What you are asked to do
Given the records below, would you repeat exactly the lines that begin at the one containing "is no program" and end at the one containing "first event leaves", inclusive?

(Stored items)

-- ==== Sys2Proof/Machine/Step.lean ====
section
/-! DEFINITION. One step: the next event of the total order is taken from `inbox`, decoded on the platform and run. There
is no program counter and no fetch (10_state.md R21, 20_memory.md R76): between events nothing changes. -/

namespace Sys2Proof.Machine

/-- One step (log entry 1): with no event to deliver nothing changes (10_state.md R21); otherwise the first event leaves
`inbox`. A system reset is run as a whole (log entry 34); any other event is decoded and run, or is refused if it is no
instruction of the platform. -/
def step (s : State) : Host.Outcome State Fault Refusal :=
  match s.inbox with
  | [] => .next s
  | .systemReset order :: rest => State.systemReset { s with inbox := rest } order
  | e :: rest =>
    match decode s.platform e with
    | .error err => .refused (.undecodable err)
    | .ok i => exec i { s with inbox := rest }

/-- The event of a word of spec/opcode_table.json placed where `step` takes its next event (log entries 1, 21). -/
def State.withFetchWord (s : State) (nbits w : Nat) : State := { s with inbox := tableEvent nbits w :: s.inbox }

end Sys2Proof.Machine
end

Exercise answer
is no program counter and no fetch (10_state.md R21, 20_memory.md R76): between events nothing changes. -/

namespace Sys2Proof.Machine

/-- One step (log entry 1): with no event to deliver nothing changes (10_state.md R21); otherwise the first event leaves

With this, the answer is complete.